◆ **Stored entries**
────────────────

/-- The other ends of a coarse read: an INITIAL decision without a usable coarse read, the decision
of a CONFIRMATION, and the coarse read of a node that decides nothing. (The candidate count 0 of an
UNAVAILABLE result is the model's, log 20.) -/
def Obligations.CoarseReadElsewhere : Prop :=
  let failing := fun (c : Instr) =>
    (∃ ack, c = .encoderReadTimeout .coarse ack) ∨ ∃ g error c1 c0, c = .encoderReadComplete (.coarse g error c1 c0) ∧
      (checkBitsRight (g.zeroExtend 14) error c1 c0 = false ∨ error = true)
  (∀ (c : Instr) (joint : Joint) (s : State), failing c → s.enc.coarse.reading = true →
    s.node.state = .restoring .decide → s.node.phase = .initial → s.cal.valid = true → s.pos.abs = false →
    s.work.joint = some joint → s.work.evaluated = false → MirrorFollowsCount s →
    let o := retainedOutcome s.ret.record s.node.continuity (quadrantOf s.pos.thetaLast)
    let taken := s.setup.latched.retainedAlone = true ∧ ∃ n, o = .adjusted n
    ∃ t, exec c s = .next t ∧ t.pos.usable = false ∧ t.ret.mirror = mirrorView false t.pos ∧ t.ret.record = s.ret.record ∧
      t.node.report.vernier = some ⟨.unavailable, 0, 0, 0, 0⟩ ∧ t.node.report.outcome = some o ∧
      t.node.report.decideTag = some s.epoch.count ∧
      (∀ n, o = .adjusted n → taken → t.node.report.decision = .retainedAlone ∧ t.node.state = .referenced ∧
        t.node.basis = .retained ∧ t.node.confirmed = false ∧ t.pos.abs = true ∧
        t.pos.p = n * 16384 + (s.pos.thetaLast.toNat : Int)) ∧
      (¬taken → t.node.report.decision = .insufficient ∧ t.node.state = .unreferenced ∧ t.node.reason = .insufficient ∧
        t.node.basis = .none ∧ t.pos.abs = false ∧ t.pos.p = s.pos.p)) ∧
  (∀ (c : Instr) (joint : Joint) (s : State), s.enc.coarse.reading = true →
    s.node.state = .restoring .decide → s.node.phase = .confirmation → s.cal.valid = true → s.pos.abs = true →
    s.work.joint = some joint → joint.e.isSome = true → s.work.evaluated = false →
    let live := s.pos.p / 16384
    let went := fun (d : RestoreDecision) (v : VernierResult) (t : State) =>
      t.node.report.decision = d ∧ t.node.report.phase = .confirmation ∧ t.node.report.live = true ∧
      t.node.report.tRet = live ∧ t.node.report.vernier = some v ∧ t.node.report.decideTag = some s.epoch.count ∧
      t.pos.p = s.pos.p ∧ t.pos.driftRun = 0 ∧
      (d ≠ .conflict → t.node.state = .referenced ∧ t.node.reason = .none ∧ t.node.basis = s.node.basis ∧
        t.node.confirmed = s.node.confirmed ∧ t.node.conflict = s.node.conflict ∧ t.pos.abs = true) ∧
      (d = .conflict → t.node.state = .unreferenced ∧ t.node.reason = .conflict ∧ t.node.basis = .none ∧
        t.node.confirmed = false ∧ t.pos.abs = false ∧ kindHas t.faults.active .restoreConflict = true ∧
        t.node.conflict = some ⟨.confirmation, live, v.tv, live, v.r, v.margin, s.epoch.count⟩)
    (failing c → ∃ t, exec c s = .next t ∧ went .kept ⟨.unavailable, 0, 0, 0, 0⟩ t) ∧
    (∀ g c1 c0, c = .encoderReadComplete (.coarse g false c1 c0) → checkBitsRight (g.zeroExtend 14) false c1 c0 = true →
      s.active .coarseEncoder = false →
      let base := coarseJoint s.cal.data (correctedAngle s.cal.data g) + playJoint s.cal.data s.pos.s
      let v := vernier s.cal true s.pos.playKnown base joint.k s.pos.thetaLast (some joint.j)
      ∃ t, exec c s = .next t ∧
        (v.status = .clear → v.tv = live → went .reconfirmed v t) ∧
        (v.status = .clear → v.tv ≠ live → went .conflict v t) ∧ (v.status ≠ .clear → went .kept v t))) ∧
  ∀ (g : CoarseAngle) (c1 c0 : Bool) (s : State), s.enc.coarse.reading = true →
    checkBitsRight (g.zeroExtend 14) false c1 c0 = true → s.active .coarseEncoder = false →
    s.node.state = .referenced ∨ s.node.state = .unreferenced →
    let heard := fun (t : State) => t.work.coarse = .good g ∧ t.enc.motor = s.enc.motor ∧
      t.enc.coarse = { s.enc.coarse with
        reading := false, failRun := 0, goodRun := if s.enc.coarse.goodRun < 255 then s.enc.coarse.goodRun + 1 else 255 } ∧
      t.selfCheck = { s.selfCheck with coarsePort := .present } ∧ t.pos.p = s.pos.p
    (s.work.joint = none ∨ s.cal.valid = false ∨ s.work.evaluated = true →
      ∃ t, exec (.encoderReadComplete (.coarse g false c1 c0)) s = .next t ∧ heard t ∧ t.pos = s.pos ∧ t.node = s.node) ∧
    (∀ (joint : Joint) (e : Int), s.work.joint = some joint → joint.e = some e → s.cal.valid = true →
      s.work.evaluated = false →
      let jg := coarseJoint s.cal.data (correctedAngle s.cal.data g)
      let sj := playJoint s.cal.data s.pos.s
      let u := { s.pos with
        evaluated := true, usable := true, gq := correctedAngle s.cal.data g, jg := jg, lastE := e, lastSj := sj }
      let runs := s.node.state = .referenced ∧ ∀ px, s.work.motor ≠ .extrapolated px
      let past := s.cal.data.driftLimit < |driftOf joint.j (jg + sj)|
      ∃ t, exec (.encoderReadComplete (.coarse g false c1 c0)) s = .next t ∧ heard t ∧ t.work.evaluated = true ∧
        (¬runs → t.pos = u ∧ t.node = s.node) ∧
        (runs → ¬past → t.pos = { u with driftRun := 0 } ∧ t.node = s.node) ∧
        (runs → past → s.pos.driftRun ≠ 2 → t.pos = { u with driftRun := s.pos.driftRun + 1 } ∧ t.node = s.node) ∧
        (runs → past → s.pos.driftRun = 2 → t.pos = { u with driftRun := 0, abs := false } ∧
          kindHas t.faults.active .vernierDrift = true ∧ (s.pos.abs = true → t.node.state = .unreferenced)))

/-! ### Commands: coupling and peers -/

/-- COUPLING_LOST, an entry past its timeout, and the end of the quiet run. (That they are commands
of their own: log 2.) -/
def Obligations.CouplingAndPeerLosses : Prop :=
  ∀ s : State,
    (s.setup.latched.source.isSome = true → s.coupling.opened = true → s.coupling.missCount = s.setup.latched.missLimit →
      s.active .couplingLost = false →
      ∃ t, exec .couplingLost s = .next t ∧ kindHas t.faults.active .couplingLost = true ∧
        t.faults.last = some ⟨.couplingLost, s.epoch.count, s.node.state, .none⟩ ∧
        t.pos.p = s.pos.p ∧ t.pos.abs = s.pos.abs ∧ t.coupling = s.coupling ∧ t.peers = s.peers ∧ t.cal = s.cal ∧
        (s.node.state = .referenced →
          t.node = { s.node with state := .restoring .waitSource, phase := .confirmation }) ∧
        (s.node.state = .calibrating →
          t.node = { s.node with state := .restoring .waitSource, phase := .confirmation } ∧ t.sweep.outcome = .discarded) ∧
        (s.inHoming = true → t.homing.outcome = .failed ∧ t.homing.reason = .peerLost) ∧
        (s.node.state = .unreferenced → t.node = s.node)) ∧
    (∀ (a : Address) (e : PeerEntry), s.peers.entry? a = some e → e.absent = false → s.setup.latched.peerTimeout < e.age →
      ∃ t, exec (.peerAbsent a) s = .next t ∧
        t.peers = { s.peers with
          entries := s.peers.entries.map fun x => if x.address == a then { x with absent := true } else x } ∧
        (s.peers.anyAbsent = false → kindHas t.faults.active .memberAbsent = true) ∧
        (s.peers.anyAbsent = true → t.faults = s.faults) ∧
        t.pos.p = s.pos.p ∧ t.pos.abs = s.pos.abs ∧ t.coupling = s.coupling ∧ t.epoch = s.epoch ∧ t.cal = s.cal) ∧
    (s.peers.quietRun = some 64 → s.active .addressClash = true →
      exec .quietRun64 s = .next { s with faults := { s.faults with
        present := kindRemove s.faults.present .addressClash } })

────────────────

◆ **PROBLEM**
Every line above that holds the word "then" should be copied out.

◆ **ANSWER BOX**
        reading := false, failRun := 0, goodRun := if s.enc.coarse.goodRun < 255 then s.enc.coarse.goodRun + 1 else 255 } ∧
          entries := s.peers.entries.map fun x => if x.address == a then { x with absent := true } else x } ∧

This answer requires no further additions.